* Work instructions:
Here the answer must be the exact run of lines from the line holding "s (r.ix.getD 0 0)))" to the end of the material below, and nothing else.

* Given data:
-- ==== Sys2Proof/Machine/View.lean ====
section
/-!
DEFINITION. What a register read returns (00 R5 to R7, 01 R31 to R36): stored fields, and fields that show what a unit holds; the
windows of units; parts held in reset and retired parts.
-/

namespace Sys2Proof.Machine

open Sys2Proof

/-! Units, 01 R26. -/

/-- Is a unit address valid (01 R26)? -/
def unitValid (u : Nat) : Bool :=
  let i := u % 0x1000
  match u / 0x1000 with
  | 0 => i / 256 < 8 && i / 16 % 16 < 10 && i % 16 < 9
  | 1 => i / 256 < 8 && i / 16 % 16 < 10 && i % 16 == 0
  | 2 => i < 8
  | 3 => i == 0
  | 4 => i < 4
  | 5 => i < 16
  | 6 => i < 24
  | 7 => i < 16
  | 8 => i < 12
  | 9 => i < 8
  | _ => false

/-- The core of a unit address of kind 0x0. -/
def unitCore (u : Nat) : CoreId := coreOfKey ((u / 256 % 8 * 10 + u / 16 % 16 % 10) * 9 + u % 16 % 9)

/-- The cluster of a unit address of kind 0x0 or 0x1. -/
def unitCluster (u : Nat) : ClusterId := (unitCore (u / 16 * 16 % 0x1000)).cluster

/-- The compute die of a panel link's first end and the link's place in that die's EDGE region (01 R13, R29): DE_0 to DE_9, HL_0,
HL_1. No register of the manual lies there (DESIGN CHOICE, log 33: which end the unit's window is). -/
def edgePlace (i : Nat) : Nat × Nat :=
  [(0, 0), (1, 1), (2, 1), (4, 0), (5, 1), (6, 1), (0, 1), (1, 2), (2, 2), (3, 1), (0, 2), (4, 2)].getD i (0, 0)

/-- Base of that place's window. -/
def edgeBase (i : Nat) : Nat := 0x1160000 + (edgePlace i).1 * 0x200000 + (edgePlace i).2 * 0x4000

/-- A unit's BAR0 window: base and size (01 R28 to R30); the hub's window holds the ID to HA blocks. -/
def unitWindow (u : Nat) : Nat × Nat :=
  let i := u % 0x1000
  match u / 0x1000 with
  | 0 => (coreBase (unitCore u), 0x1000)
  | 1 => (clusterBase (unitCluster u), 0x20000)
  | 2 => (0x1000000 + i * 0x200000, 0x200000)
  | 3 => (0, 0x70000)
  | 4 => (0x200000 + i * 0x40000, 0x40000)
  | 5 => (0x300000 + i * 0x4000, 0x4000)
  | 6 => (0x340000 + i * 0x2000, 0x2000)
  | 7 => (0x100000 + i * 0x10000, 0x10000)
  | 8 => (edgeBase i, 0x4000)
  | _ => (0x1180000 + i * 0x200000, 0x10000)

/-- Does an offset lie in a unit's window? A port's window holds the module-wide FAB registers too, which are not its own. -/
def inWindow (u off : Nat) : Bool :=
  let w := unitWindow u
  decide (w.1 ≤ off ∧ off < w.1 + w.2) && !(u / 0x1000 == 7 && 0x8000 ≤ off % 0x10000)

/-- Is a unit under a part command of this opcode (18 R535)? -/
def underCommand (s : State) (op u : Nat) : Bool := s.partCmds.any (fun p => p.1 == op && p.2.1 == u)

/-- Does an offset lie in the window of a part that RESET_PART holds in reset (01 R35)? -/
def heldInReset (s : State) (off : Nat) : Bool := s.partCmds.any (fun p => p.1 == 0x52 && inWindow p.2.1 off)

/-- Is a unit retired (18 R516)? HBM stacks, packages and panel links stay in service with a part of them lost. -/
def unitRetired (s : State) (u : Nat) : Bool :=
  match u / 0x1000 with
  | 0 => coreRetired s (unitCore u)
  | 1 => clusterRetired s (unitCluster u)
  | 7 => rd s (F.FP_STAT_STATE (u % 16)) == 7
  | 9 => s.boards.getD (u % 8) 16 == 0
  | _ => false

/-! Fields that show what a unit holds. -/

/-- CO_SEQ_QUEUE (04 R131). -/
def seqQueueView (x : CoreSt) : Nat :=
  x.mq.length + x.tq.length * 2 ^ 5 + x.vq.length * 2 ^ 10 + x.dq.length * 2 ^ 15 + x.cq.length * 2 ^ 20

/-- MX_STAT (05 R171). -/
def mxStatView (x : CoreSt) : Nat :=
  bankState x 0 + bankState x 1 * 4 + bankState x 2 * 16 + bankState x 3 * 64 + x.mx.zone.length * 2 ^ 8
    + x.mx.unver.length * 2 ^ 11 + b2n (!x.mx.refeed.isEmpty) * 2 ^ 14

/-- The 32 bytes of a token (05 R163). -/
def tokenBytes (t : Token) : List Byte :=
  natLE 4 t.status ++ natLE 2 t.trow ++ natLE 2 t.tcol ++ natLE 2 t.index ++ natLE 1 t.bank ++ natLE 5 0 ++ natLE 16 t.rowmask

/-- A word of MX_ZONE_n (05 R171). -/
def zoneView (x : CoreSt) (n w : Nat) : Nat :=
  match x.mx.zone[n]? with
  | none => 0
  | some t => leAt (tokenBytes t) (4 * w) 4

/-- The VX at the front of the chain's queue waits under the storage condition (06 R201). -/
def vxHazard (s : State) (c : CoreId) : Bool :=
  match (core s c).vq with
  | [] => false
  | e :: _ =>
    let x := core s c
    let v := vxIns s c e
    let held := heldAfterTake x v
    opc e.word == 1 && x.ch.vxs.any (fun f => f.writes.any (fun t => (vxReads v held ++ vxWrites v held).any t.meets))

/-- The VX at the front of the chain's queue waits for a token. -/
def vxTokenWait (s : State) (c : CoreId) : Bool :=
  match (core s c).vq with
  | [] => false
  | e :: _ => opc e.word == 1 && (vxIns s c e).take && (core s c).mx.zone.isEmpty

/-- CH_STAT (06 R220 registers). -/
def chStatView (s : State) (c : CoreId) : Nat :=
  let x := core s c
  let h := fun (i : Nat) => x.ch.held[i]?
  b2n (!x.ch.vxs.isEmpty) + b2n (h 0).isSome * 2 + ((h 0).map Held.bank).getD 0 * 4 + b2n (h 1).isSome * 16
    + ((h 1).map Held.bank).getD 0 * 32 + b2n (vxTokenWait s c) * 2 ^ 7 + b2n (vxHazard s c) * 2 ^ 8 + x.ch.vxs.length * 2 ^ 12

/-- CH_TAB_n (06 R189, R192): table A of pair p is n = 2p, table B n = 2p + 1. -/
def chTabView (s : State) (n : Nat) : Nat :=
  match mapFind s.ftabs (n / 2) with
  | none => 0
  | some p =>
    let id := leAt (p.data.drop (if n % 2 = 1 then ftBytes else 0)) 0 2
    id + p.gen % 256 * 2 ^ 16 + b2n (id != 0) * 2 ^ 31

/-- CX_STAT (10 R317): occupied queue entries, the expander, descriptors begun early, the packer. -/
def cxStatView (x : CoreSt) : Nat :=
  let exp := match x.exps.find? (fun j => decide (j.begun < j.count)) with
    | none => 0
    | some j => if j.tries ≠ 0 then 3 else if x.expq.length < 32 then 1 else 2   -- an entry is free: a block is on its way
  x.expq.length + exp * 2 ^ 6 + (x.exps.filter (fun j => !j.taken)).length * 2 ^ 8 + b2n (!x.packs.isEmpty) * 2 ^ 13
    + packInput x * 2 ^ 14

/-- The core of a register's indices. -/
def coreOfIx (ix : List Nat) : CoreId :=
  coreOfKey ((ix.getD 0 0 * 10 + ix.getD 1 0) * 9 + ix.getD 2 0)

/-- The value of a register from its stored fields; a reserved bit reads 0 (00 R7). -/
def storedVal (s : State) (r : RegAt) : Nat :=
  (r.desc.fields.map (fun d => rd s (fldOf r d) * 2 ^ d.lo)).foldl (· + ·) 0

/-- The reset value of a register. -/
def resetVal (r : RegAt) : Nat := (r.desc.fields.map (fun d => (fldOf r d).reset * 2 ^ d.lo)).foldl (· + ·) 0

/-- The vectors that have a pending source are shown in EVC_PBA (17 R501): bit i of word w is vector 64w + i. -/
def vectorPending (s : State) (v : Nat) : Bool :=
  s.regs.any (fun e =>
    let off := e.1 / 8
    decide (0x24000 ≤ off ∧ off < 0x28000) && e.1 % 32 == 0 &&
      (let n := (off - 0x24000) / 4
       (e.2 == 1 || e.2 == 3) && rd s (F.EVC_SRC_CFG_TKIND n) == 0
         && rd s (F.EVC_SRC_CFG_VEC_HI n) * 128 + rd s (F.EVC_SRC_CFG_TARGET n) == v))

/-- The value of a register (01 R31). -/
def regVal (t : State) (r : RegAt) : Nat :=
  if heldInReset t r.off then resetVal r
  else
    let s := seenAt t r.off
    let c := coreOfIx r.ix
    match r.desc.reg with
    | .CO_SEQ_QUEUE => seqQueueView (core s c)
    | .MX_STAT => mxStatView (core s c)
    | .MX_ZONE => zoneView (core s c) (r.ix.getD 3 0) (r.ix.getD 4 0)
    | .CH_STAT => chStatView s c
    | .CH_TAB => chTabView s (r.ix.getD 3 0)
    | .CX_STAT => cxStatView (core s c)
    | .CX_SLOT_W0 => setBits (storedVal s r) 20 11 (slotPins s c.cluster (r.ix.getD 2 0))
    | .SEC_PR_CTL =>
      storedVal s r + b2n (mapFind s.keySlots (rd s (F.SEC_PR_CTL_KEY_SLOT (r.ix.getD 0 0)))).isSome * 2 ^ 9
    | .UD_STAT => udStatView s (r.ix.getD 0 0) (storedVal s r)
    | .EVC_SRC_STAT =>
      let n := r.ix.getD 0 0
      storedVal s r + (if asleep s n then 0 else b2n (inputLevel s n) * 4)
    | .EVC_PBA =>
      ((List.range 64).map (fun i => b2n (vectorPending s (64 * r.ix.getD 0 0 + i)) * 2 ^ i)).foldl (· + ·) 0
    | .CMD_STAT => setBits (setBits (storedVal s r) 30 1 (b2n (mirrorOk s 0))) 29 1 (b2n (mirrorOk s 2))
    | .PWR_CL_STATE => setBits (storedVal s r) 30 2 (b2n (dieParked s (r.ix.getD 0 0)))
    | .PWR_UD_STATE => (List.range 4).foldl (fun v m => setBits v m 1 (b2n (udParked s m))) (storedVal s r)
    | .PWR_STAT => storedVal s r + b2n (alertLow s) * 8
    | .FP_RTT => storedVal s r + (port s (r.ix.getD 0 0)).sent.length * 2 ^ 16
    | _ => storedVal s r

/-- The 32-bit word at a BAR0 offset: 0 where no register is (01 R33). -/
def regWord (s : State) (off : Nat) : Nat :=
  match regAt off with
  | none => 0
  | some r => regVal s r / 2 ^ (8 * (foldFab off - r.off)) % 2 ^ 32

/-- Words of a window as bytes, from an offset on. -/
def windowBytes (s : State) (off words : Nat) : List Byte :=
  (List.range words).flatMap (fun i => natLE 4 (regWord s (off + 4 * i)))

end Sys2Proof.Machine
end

* Output of the task:
    | .PWR_CL_STATE => setBits (storedVal s r) 30 2 (b2n (dieParked s (r.ix.getD 0 0)))
    | .PWR_UD_STATE => (List.range 4).foldl (fun v m => setBits v m 1 (b2n (udParked s m))) (storedVal s r)
    | .PWR_STAT => storedVal s r + b2n (alertLow s) * 8
    | .FP_RTT => storedVal s r + (port s (r.ix.getD 0 0)).sent.length * 2 ^ 16
    | _ => storedVal s r

/-- The 32-bit word at a BAR0 offset: 0 where no register is (01 R33). -/
def regWord (s : State) (off : Nat) : Nat :=
  match regAt off with
  | none => 0
  | some r => regVal s r / 2 ^ (8 * (foldFab off - r.off)) % 2 ^ 32

/-- Words of a window as bytes, from an offset on. -/
def windowBytes (s : State) (off words : Nat) : List Byte :=
  (List.range words).flatMap (fun i => natLE 4 (regWord s (off + 4 * i)))

end Sys2Proof.Machine
end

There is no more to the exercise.